• **WHAT THE TASK REQUIRES**: The answer must consist of every record below, reproduced exactly.

• **DATA LISTING**:
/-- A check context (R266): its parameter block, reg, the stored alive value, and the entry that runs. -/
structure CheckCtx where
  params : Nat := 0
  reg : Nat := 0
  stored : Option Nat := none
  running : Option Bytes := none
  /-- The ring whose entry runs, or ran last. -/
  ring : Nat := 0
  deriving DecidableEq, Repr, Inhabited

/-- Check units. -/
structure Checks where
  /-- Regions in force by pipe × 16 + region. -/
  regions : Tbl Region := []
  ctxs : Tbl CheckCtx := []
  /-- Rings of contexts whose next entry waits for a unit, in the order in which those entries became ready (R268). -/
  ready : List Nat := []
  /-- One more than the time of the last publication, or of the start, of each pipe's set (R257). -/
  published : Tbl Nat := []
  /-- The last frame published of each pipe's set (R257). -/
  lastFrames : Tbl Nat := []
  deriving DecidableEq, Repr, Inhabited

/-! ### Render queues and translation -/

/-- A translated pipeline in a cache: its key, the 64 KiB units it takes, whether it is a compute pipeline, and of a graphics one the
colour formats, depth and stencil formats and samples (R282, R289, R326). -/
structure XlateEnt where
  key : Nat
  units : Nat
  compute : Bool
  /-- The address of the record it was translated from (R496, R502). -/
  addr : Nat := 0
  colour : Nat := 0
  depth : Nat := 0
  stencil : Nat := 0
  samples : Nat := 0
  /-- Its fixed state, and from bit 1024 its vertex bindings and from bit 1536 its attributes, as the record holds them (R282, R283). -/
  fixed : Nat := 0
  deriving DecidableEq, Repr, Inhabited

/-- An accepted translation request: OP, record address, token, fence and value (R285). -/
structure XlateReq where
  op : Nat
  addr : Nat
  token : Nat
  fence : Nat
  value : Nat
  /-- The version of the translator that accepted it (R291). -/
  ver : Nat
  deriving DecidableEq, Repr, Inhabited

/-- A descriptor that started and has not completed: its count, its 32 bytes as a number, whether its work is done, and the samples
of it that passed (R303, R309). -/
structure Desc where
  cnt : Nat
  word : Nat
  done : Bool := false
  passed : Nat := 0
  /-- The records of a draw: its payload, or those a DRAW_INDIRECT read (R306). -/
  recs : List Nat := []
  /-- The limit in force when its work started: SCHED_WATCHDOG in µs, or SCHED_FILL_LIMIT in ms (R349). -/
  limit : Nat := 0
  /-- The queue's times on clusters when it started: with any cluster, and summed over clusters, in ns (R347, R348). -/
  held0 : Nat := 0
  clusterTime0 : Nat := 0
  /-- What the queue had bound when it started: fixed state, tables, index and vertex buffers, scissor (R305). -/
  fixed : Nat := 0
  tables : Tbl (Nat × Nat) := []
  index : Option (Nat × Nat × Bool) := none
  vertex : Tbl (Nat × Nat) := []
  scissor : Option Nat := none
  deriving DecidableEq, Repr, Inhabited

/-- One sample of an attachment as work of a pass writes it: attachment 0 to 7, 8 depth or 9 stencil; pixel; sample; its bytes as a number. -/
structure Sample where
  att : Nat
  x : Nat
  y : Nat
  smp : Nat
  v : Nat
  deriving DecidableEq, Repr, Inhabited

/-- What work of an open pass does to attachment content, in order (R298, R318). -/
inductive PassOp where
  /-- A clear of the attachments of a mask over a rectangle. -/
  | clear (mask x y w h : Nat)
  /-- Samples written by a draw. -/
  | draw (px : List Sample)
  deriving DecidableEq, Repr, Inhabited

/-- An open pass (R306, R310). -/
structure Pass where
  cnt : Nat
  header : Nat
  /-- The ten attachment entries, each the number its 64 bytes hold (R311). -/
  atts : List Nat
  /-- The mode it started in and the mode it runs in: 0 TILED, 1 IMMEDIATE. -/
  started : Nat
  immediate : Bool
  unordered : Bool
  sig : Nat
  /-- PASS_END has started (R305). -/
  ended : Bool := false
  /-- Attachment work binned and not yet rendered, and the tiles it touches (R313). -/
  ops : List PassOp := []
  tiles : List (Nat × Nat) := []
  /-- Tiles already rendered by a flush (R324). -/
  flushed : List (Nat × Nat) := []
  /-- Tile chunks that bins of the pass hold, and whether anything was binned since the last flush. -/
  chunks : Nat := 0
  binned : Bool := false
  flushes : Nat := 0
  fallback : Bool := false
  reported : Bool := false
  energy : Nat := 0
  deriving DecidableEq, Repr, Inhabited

• **EXERCISE SOLUTION**:
/-- A check context (R266): its parameter block, reg, the stored alive value, and the entry that runs. -/
structure CheckCtx where
  params : Nat := 0
  reg : Nat := 0
  stored : Option Nat := none
  running : Option Bytes := none
  /-- The ring whose entry runs, or ran last. -/
  ring : Nat := 0
  deriving DecidableEq, Repr, Inhabited

/-- Check units. -/
structure Checks where
  /-- Regions in force by pipe × 16 + region. -/
  regions : Tbl Region := []
  ctxs : Tbl CheckCtx := []
  /-- Rings of contexts whose next entry waits for a unit, in the order in which those entries became ready (R268). -/
  ready : List Nat := []
  /-- One more than the time of the last publication, or of the start, of each pipe's set (R257). -/
  published : Tbl Nat := []
  /-- The last frame published of each pipe's set (R257). -/
  lastFrames : Tbl Nat := []
  deriving DecidableEq, Repr, Inhabited

/-! ### Render queues and translation -/

/-- A translated pipeline in a cache: its key, the 64 KiB units it takes, whether it is a compute pipeline, and of a graphics one the
colour formats, depth and stencil formats and samples (R282, R289, R326). -/
structure XlateEnt where
  key : Nat
  units : Nat
  compute : Bool
  /-- The address of the record it was translated from (R496, R502). -/
  addr : Nat := 0
  colour : Nat := 0
  depth : Nat := 0
  stencil : Nat := 0
  samples : Nat := 0
  /-- Its fixed state, and from bit 1024 its vertex bindings and from bit 1536 its attributes, as the record holds them (R282, R283). -/
  fixed : Nat := 0
  deriving DecidableEq, Repr, Inhabited

/-- An accepted translation request: OP, record address, token, fence and value (R285). -/
structure XlateReq where
  op : Nat
  addr : Nat
  token : Nat
  fence : Nat
  value : Nat
  /-- The version of the translator that accepted it (R291). -/
  ver : Nat
  deriving DecidableEq, Repr, Inhabited

/-- A descriptor that started and has not completed: its count, its 32 bytes as a number, whether its work is done, and the samples
of it that passed (R303, R309). -/
structure Desc where
  cnt : Nat
  word : Nat
  done : Bool := false
  passed : Nat := 0
  /-- The records of a draw: its payload, or those a DRAW_INDIRECT read (R306). -/
  recs : List Nat := []
  /-- The limit in force when its work started: SCHED_WATCHDOG in µs, or SCHED_FILL_LIMIT in ms (R349). -/
  limit : Nat := 0
  /-- The queue's times on clusters when it started: with any cluster, and summed over clusters, in ns (R347, R348). -/
  held0 : Nat := 0
  clusterTime0 : Nat := 0
  /-- What the queue had bound when it started: fixed state, tables, index and vertex buffers, scissor (R305). -/
  fixed : Nat := 0
  tables : Tbl (Nat × Nat) := []
  index : Option (Nat × Nat × Bool) := none
  vertex : Tbl (Nat × Nat) := []
  scissor : Option Nat := none
  deriving DecidableEq, Repr, Inhabited

/-- One sample of an attachment as work of a pass writes it: attachment 0 to 7, 8 depth or 9 stencil; pixel; sample; its bytes as a number. -/
structure Sample where
  att : Nat
  x : Nat
  y : Nat
  smp : Nat
  v : Nat
  deriving DecidableEq, Repr, Inhabited

/-- What work of an open pass does to attachment content, in order (R298, R318). -/
inductive PassOp where
  /-- A clear of the attachments of a mask over a rectangle. -/
  | clear (mask x y w h : Nat)
  /-- Samples written by a draw. -/
  | draw (px : List Sample)
  deriving DecidableEq, Repr, Inhabited

/-- An open pass (R306, R310). -/
structure Pass where
  cnt : Nat
  header : Nat
  /-- The ten attachment entries, each the number its 64 bytes hold (R311). -/
  atts : List Nat
  /-- The mode it started in and the mode it runs in: 0 TILED, 1 IMMEDIATE. -/
  started : Nat
  immediate : Bool
  unordered : Bool
  sig : Nat
  /-- PASS_END has started (R305). -/
  ended : Bool := false
  /-- Attachment work binned and not yet rendered, and the tiles it touches (R313). -/
  ops : List PassOp := []
  tiles : List (Nat × Nat) := []
  /-- Tiles already rendered by a flush (R324). -/
  flushed : List (Nat × Nat) := []
  /-- Tile chunks that bins of the pass hold, and whether anything was binned since the last flush. -/
  chunks : Nat := 0
  binned : Bool := false
  flushes : Nat := 0
  fallback : Bool := false
  reported : Bool := false
  energy : Nat := 0
  deriving DecidableEq, Repr, Inhabited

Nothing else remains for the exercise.